I was searching for a recipe for stewed mangoes today and I came across a recipe for a much more interesting dish – a stew *with* mangoes in it. I love ethnic food, and this recipe sounded equally soul-warming and delicious. Try it for yourself. I like to think of it as the Jamaican Boeuf Bourguignon but then again, I changed a lot of things about it to make it a bit more me! I think some fresh apples would also be a welcome addition to this also, paired with a little cinnamon. Once again, don’t be afraid to play with the spices – that’s half the fun of cooking!
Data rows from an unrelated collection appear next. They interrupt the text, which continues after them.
/-- The bits of the byte cells that a port's address names: byte cell and mask (R168). -/
def bmSpan (p : BmPort) (addr : Nat) : List (Nat × Nat) :=
  let x := 2 ^ p.logW.val
  let w := addr % (32768 / x)
  if 8 ≤ x then (List.range (x / 8)).map (fun b => (w * (x / 8) + b, 0x1FF))
  else [(w * x / 8, (2 ^ x - 1) * 2 ^ (w * x % 8))]

/-- The value of the bits of a span within DI or DO (R167): data low, extra bits high. -/
def bmPick (p : BmPort) (addr di b : Nat) : Nat :=
  let x := 2 ^ p.logW.val
  if 8 ≤ x then fld di (8 * b) 8 + 256 * fld di (x + b) 1
  else di % 2 ^ x * 2 ^ (addr % (32768 / x) * x % 8)

/-- The word that byte cells give at a span (R167). -/
def bmWord (p : BmPort) (addr : Nat) (cells : Nat → BitVec 9) : Nat :=
  let x := 2 ^ p.logW.val
  (bmSpan p addr).zipIdx.foldl (fun v e =>
    let c := (cells e.1.1).toNat
    if 8 ≤ x then v + c % 256 * 2 ^ (8 * e.2) + c / 256 * 2 ^ (x + e.2)
    else v + c / 2 ^ (addr % (32768 / x) * x % 8) % 2 ^ x) 0

/-- What a port writes: byte cell, mask and value (R169). With ECC the encoder or, with CHKWR, DI gives the check byte, and any
write enable writes the whole word (R171 to R173). -/
def bmPuts (c : BmCfg) (p : BmPort) (x : BmDrive) : List (Nat × Nat × Nat) :=
  let we := if c.ecc then (if x.we = 0 then 0#8 else 0xFF#8) else x.we
  let d := x.di.toNat % 2 ^ 64
  let di := if c.ecc ∧ !x.chkwr then d + 2 ^ 64 * (storedEcc (BitVec.ofNat 64 d) x.poison).toNat else x.di.toNat
  ((bmSpan p x.addr.toNat).zipIdx.filter (fun e => we.getLsbD e.2)).map (fun e =>
    (e.1.1, e.1.2, bmPick p x.addr.toNat di e.2))
where
  /-- The check byte of R171, inverted for poison (R172). -/
  storedEcc (v : DWord) (poison : Bool) : Byte := if poison then ~~~ secdedCheck v else secdedCheck v

/-- Write under a mask. -/
def bmPut (cells : SMap (BitVec 9)) (e : Nat × Nat × Nat) : SMap (BitVec 9) :=
  let old := (SMap.get (fun _ => 0#9) cells e.1).toNat
  SMap.set (fun _ => 0#9) cells e.1 (BitVec.ofNat 9 ((old &&& (0x1FF - e.2.1)) ||| (e.2.2 &&& e.2.1)))

/-- Two lists of masked byte cells share a bit. -/
def bmMeet (a b : List (Nat × Nat)) : Bool := a.any (fun x => b.any (fun y => x.1 == y.1 && x.2 &&& y.2 != 0))

/-- DO and the flags (corrected, uncorrectable, poison) that a raw word gives (R171). -/
def bmDecode (ecc : Bool) (v : Nat) : BitVec 72 × BitVec 3 :=
  if ecc then
    let d := BitVec.ofNat 64 v
    let syn := synOf ((secdedCheck d).toNat ^^^ v / 2 ^ 64 % 256)
    let chk := v / 2 ^ 64 % 256 * 2 ^ 64
    (BitVec.ofNat 72 ((match syn with
        | .data _ => (synWord d syn).v.toNat
        | .clean => d.toNat
        | .check => d.toNat
        | .poison => d.toNat
        | .bad => d.toNat) + chk),
      match syn with
      | .clean => 0
      | .check => 1
      | .data _ => 1
      | .poison => 6
      | .bad => 2)
  else (BitVec.ofNat 72 v, 0)

/-- A port's part of an operation: what it reads and writes after enable, cascade and the gate on writes. -/
structure BmAct where
  on   : Bool
  span : List (Nat × Nat)
  puts : List (Nat × Nat × Nat)
  deriving DecidableEq, Repr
Jamaican Beef and Mango Stew
1 tsp freshly grated nutmeg
1 TBSP curry powder
Dash of red pepper flakes or jerk seasoning to taste
salt and freshly ground black pepper
1lb stewing beef, patted dry with paper towels
2 TBSP vegetable oil
1 onion, chopped
1 green pepper, chopped
1 red pepper, chopped
3 garlic cloves, minced
1 28oz tin tomatoes or about 4 fresh
2 large potatoes, peeled and cut into large chunks
1 1/2 cups beef stock
1 cup mango juice
2 just-ripe mangoes, peeled and chopped
1 TBSP fresh thyme, chopped
long grain rice, cooked
Place the nutmeg, curry powder, pepper flakes and salt and freshly ground black pepper into a bowl and mix in chunks of beef. Coat meat evenly in the mixture. Heat the vegetable oil in a pan until smoking, then fry the meat for 1-2 minutes on all sides, or until golden-brown all over. Remove the beef from the pan and set aside. Add the onion, pepper and garlic to the pan and fry for for 3-4 minutes, or until softened, then stir in the tomatoes and cook for 2-3 more minutes.
Add the meat back into the pan along with the potato chunks and stock, then bring to boil. Reduce to a simmer and cook for 1 hour to 1 hour 30 minutes, or until the beef is tender. Stir in the juice, mangoes and thyme and cook for a further 4-5 minutes to heat through.
Serve the Jamaican stew alongside cooked long grain rice.